1981年初版 佐藤晴美
朝日ソノラマサンコミックス
<収録短編>
冷たい雨
凍った時の中に
乾いた瞑想
永遠のアニマ
ユキ
翼の記憶
作者のデビュー作を含む最初期の短編集。
動物漫画を得意とする漫画家として一部では知られた存在らしいんですが、私は全く知らなくて。
というのもこの人、おそろしく寡作なんですよね。
78年にデビューして以降、たった9冊しか単行本が発売されていない。
長編らしい長編も数冊しかなく、デビュー以降、主戦場としていたマンガ少年廃刊後、どの雑誌で主に活躍されていたのかもよくわからない。
動物漫画は飯森広一を最後に、ほぼ死滅してしまったジャンルですしねえ(高橋よしひろを別物とするなら)。

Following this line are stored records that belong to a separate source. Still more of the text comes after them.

-- ==== Sys2Proof/Machine/Dispatch.lean ====
section
/-! DEFINITION. One arm per command: each calls its own meaning. -/

namespace Sys2Proof.Machine
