/-- SLEEP and STANDBY: SLEEP is accepted in READY and GAP, and stops both PLLs; a wake opens the ring gate again, and prevails over a
request of its own clock, whichever of the two is first in the queue; STANDBY is requested, waits for what runs, ends MAINT, writes bank 0
and removes the power; on-demand clocking follows R427. The always-on domain: the wake pin and the alarm raise MAIN_EN where WAKE_SRC names
them, the crystal's search and loss change to the RC, a written RTC value is committed at the next tick and then shown, a spread ramp ends
in its new depth, and RET_USER takes its word. (R424, R425, R426, R427, R428, R429, R430, R432, R433, R435) -/
def Obligations.SleepAndStandby : Prop :=
  (∀ s : State,
     (s.link.cfgReady = true →
       (s.top.state = .ready ∨ s.top.state = .gap → s.pwr.cfg.getLsbD 0 = false ∨ s.link.d3hot = true →
         s.pwr.wakeSeen ≠ some s.now →
         ∃ u, exec .sleepRequest s = .next (settle s u) ∧ u.top.state = .sleep ∧ u.pwr.fireLock = false ∧ u.pwr.coreLock = false ∧
           u.link.readyGate = true ∧ u.pwr.cmdOp = 1 ∧ u.pwr.cmdResult = 0 ∧ u.pwr.sleptAt = some s.now) ∧
       (s.pwr.wakeSeen = some s.now → exec .sleepRequest s =
         .next (settle s { touchLink s with pwr := { s.pwr with cmdOp := 1, cmdResult := 2 } })) ∧
       (s.top.state ≠ .ready → s.top.state ≠ .gap → exec .sleepRequest s =
         .next (settle s { touchLink s with pwr := { s.pwr with cmdOp := 1, cmdResult := 2 } })) ∧
       (s.pwr.cfg.getLsbD 0 = true → s.link.d3hot = false → exec .sleepRequest s =
         .next (settle s { touchLink s with pwr := { s.pwr with cmdOp := 1, cmdResult := 2 } })) ∧
       (s.top.state = .sleep → s.pwr.sleptAt ≠ some s.now → exec .wakeRequest s = .next (settle s (openGate (resumeLoops (raise Src.wake (setState .ready { touchLink s with
         pwr := { s.pwr with cmdOp := 2, cmdResult := 0, fireLock := true, coreLock := true, coreOnDemand := false, wakeCause := 0 } })))))) ∧
       (s.top.state ≠ .sleep → exec .wakeRequest s = .next (settle s { touchLink s with pwr := { s.pwr with cmdOp := 2, cmdResult := 2 } })) ∧
       (s.top.state ≠ .off → exec .standbyRequest s =
         .next (settle s { touchLink s with pwr := { s.pwr with cmdOp := 3, cmdResult := 1, standbyPend := true } })) ∧
       exec .cancelStandby s = .next (settle s { touchLink s with
         pwr := { s.pwr with cmdOp := 4, cmdResult := 0, standbyPend := false, standbyAxes := false } })) ∧
     (s.pwr.released = true →
       (s.pwr.standbyPend = true → s.pwr.standbyAxes = false → docInProgress s = false → writesRun s = false →
         (s.top.state ≠ .maint → s.top.state ≠ .calib → exec .standbyQuiesced s = .next (settle s
           (let t := softStopAll s
            { t with pwr := { t.pwr with standbyAxes := true } }))) ∧
         (s.top.state = .maint → exec .standbyQuiesced s = .next (settle s
           (let t := softStopAll (leaveMaint (stopAll (abortSheets s)))
            { t with pwr := { t.pwr with standbyAxes := true } })))) ∧
       (∀ bit : Nat, s.pwr.cfg.getLsbD bit = true → s.top.state = .sleep → s.pwr.sleptAt = some s.now →
         (wakeBy bit s).pwr.cmdOp = 1 ∧ (wakeBy bit s).pwr.cmdResult = 2 ∧ (wakeBy bit s).pwr.wakeSeen = some s.now) ∧
       (docInProgress s = true ∨ writesRun s = true → exec .standbyQuiesced s = .next (settle s s)) ∧
       (s.pwr.standbyAxes = true → axesStill s = true → ∃ u, exec .standbyAxesStill s = .next (settle s u) ∧ u.top.state = .standby ∧
         u.pwr.released = false ∧ u.pwr.orderly = true ∧ u.pwr.aonCfg = s.pwr.cfg ∧
         u.pwr.mainEn = (s.pwr.mainEn && !s.pwr.cfg.getLsbD 1) ∧
         ∀ a : Fin 4, u.pwr.axisRecs[a] = axisRecord s.mot.axes[a]) ∧
       (s.top.state = .sleep → exec .coreOnDemandStart s = .next (settle s { s with
         now := s.now + 200000, pwr := { s.pwr with coreOnDemand := true, coreLock := true } })) ∧
       (s.top.state = .sleep → s.pwr.coreOnDemand = true → exec .coreOnDemandStop s = .next (settle s { s with
         now := s.now + 8000000, pwr := { s.pwr with coreOnDemand := false, coreLock := false } })))) ∧
  (∀ s : State,
     (s.top.state = .standby → s.pwr.mainEn = false → s.pwr.aonCfg.getLsbD 8 = true → exec .wakePin s = .next (settle s { s with
       now := s.now + 800000, pwr := { s.pwr with mainEn := true, wakeCause := 1 } })) ∧
     (s.pwr.aonCfg.getLsbD 8 = false → exec .wakePin s = .next (settle s { s with now := s.now + 800000 })) ∧
     (s.top.state = .standby → s.pwr.mainEn = false → s.pwr.aonCfg.getLsbD 9 = true → s.pwr.alarmHi.getLsbD 31 = true →
       exec .rtcAlarm s = .next (settle s { s with
         now := max s.now (rtcTime (alarmOf s.pwr) s), pwr := { s.pwr with mainEn := true, wakeCause := 2 } })) ∧
     (s.pwr.alarmHi.getLsbD 31 = false → exec .rtcAlarm s = .next (settle s s)) ∧
     (s.pwr.aonSearch = true → exec .aonXtalSearchEnd s = .next (settle s { s with
       now := s.now + 8000000000, pwr := { s.pwr with aonSearch := false, aonRc := true } })) ∧
     (s.pwr.aonRc = false → exec .aonXtalLost s = .next (settle s (raise Src.aonXtalLost { s with
       now := s.now + 32000000, pwr := { s.pwr with aonRc := true, aonSearch := false, err := setBit s.pwr.err 2 } }))) ∧
     (s.pwr.aonRc = true → exec .aonXtalLost s = .next (settle s s)) ∧
     (∀ v : Word, s.link.cfgReady = true → exec (.rtcHiWrite v) s =
       .next (settle s { touchLink s with pwr := { s.pwr with rtcArmed := some (v.setWidth 16 ++ s.pwr.rtcLo) } })) ∧
     (∀ v, s.pwr.rtcArmed = some v → ∃ u, exec .rtcCommit s = .next (settle s u) ∧ u.pwr.rtcArmed = none ∧ s.now ≤ u.now ∧ rtcNow u = v) ∧
     (s.pwr.rtcArmed = none → exec .rtcCommit s = .next (settle s s)) ∧
     (∀ v, s.pwr.released = true → s.pwr.spreadRamp = some v → exec .spreadRampDone s = .next (settle s { s with
       now := s.now + 8000000, pwr := { s.pwr with spreadNow := v, spreadRamp := none } })) ∧
     (∀ i (v : Word), s.link.cfgReady = true → exec (.retUserWrite i v) s =
       .next (settle s { touchLink s with pwr := { s.pwr with retUser := s.pwr.retUser.set i.val v i.isLt } })))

漫画家稼業を続けていくこと自体が至難の業だったのかもしれません。
今回、初めて単行本を手にとってみて、私が驚いたのはその画力の高さ。
もちろん漫画的なディフォルメはあるんですけど、毛の一本一本まで描き分けられた躍動感ある動物たちの姿に感心。
この時代、ここまで写実的な作画をする漫画家って、ほとんど居なかったんじゃないか、と思いますね。
当時、高い画力を誇っていた劇画派の人達はほとんど動物描きませんから。
そういう意味では希少な存在だったんじゃないか、と思います。
で、今改めて読んでみて、ちょっとしんどいな、と思うのは各話のストーリー。
自然と共に暮らすこと、自然を敬うことを、我々は今一度立ち止まって再認識すべきではないか、とした作劇は、正論ながらもどこか危うくて前時代的なんですよね。

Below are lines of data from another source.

-- ==== Sys2Proof/Laws/HeldPrint.lean ====
section
/-! SUPPORT. What the shared operations leave alone (the command queue, the pond's cells, the brake): the events, the pond, the documents, the channels, the packets and the engine pair. -/

set_option linter.all false

namespace Sys2Proof.Machine

/-- The queue, the pond's cells and the brake are the same in both states. -/
abbrev Held (a b : State) : Prop :=
  a.pending = b.pending ∧ a.pond.mem = b.pond.mem ∧ a.sup.brakeA = b.sup.brakeA ∧ a.sup.brakeB = b.sup.brakeB

/-- The queue and the pond's cells are the same in both states. -/
abbrev HeldMem (a b : State) : Prop := a.pending = b.pending ∧ a.pond.mem = b.pond.mem

/-- The queue and the brake are the same in both states. -/
abbrev HeldBrake (a b : State) : Prop :=
  a.pending = b.pending ∧ a.sup.brakeA = b.sup.brakeA ∧ a.sup.brakeB = b.sup.brakeB

@[simp] theorem ite_pending (c : Prop) [Decidable c] (a b : State) : (ite c a b).pending = ite c a.pending b.pending := by split <;> rfl
@[simp] theorem ite_pond (c : Prop) [Decidable c] (a b : State) : (ite c a b).pond = ite c a.pond b.pond := by split <;> rfl
@[simp] theorem ite_mem (c : Prop) [Decidable c] (a b : Pond) : (ite c a b).mem = ite c a.mem b.mem := by split <;> rfl
@[simp] theorem ite_sup (c : Prop) [Decidable c] (a b : State) : (ite c a b).sup = ite c a.sup b.sup := by split <;> rfl
@[simp] theorem ite_brakeA (c : Prop) [Decidable c] (a b : Sup) : (ite c a b).brakeA = ite c a.brakeA b.brakeA := by split <;> rfl
@[simp] theorem ite_brakeB (c : Prop) [Decidable c] (a b : Sup) : (ite c a b).brakeB = ite c a.brakeB b.brakeB := by split <;> rfl
theorem foldl_keep {α β : Type} (p : State → β) (g : State → α → State) (h : ∀ s a, p (g s a) = p s) (l : List α) (s : State) : p (l.foldl g s) = p s := by
  induction l generalizing s with
  | nil => rfl
  | cons a l ih => simp [ih, h]
@[simp] theorem foldl_pending {α : Type} (g : State → α → State) (l : List α) (s : State) (h : ∀ s a, (g s a).pending = s.pending) : (l.foldl g s).pending = s.pending := foldl_keep State.pending g h l s
@[simp] theorem foldl_mem {α : Type} (g : State → α → State) (l : List α) (s : State) (h : ∀ s a, (g s a).pond.mem = s.pond.mem) : (l.foldl g s).pond.mem = s.pond.mem := foldl_keep (fun s => s.pond.mem) g h l s
@[simp] theorem foldl_brakeA {α : Type} (g : State → α → State) (l : List α) (s : State) (h : ∀ s a, (g s a).sup.brakeA = s.sup.brakeA) : (l.foldl g s).sup.brakeA = s.sup.brakeA := foldl_keep (fun s => s.sup.brakeA) g h l s
@[simp] theorem foldl_brakeB {α : Type} (g : State → α → State) (l : List α) (s : State) (h : ∀ s a, (g s a).sup.brakeB = s.sup.brakeB) : (l.foldl g s).sup.brakeB = s.sup.brakeB := foldl_keep (fun s => s.sup.brakeB) g h l s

ま、発表から40年近くが経過してるんで、時代の趨勢が反映されてないのもこりゃ仕方がない。
いかにも環境問題に敏感だった70年代的、と言えるのかもしれません。
あとは動物たちが人間さながらに会話を交わしてる短編がいくつかあるんですけど、これね、昔から私はついていけないんですよね。
そういうのはファンタジーでまとめて面倒みてください、と。
ディズニーとかさ、いっぱいあるんだし。
総合的な技量の高い漫画家だと思うんで、このまま歴史に埋もれてしまうのはもったいない、と思うんですが、なかなか再評価も難しいのが現状ではないかと思います。
いくつかSFも描いてるみたいなんで、機会があればそちらも読んでみたいですね。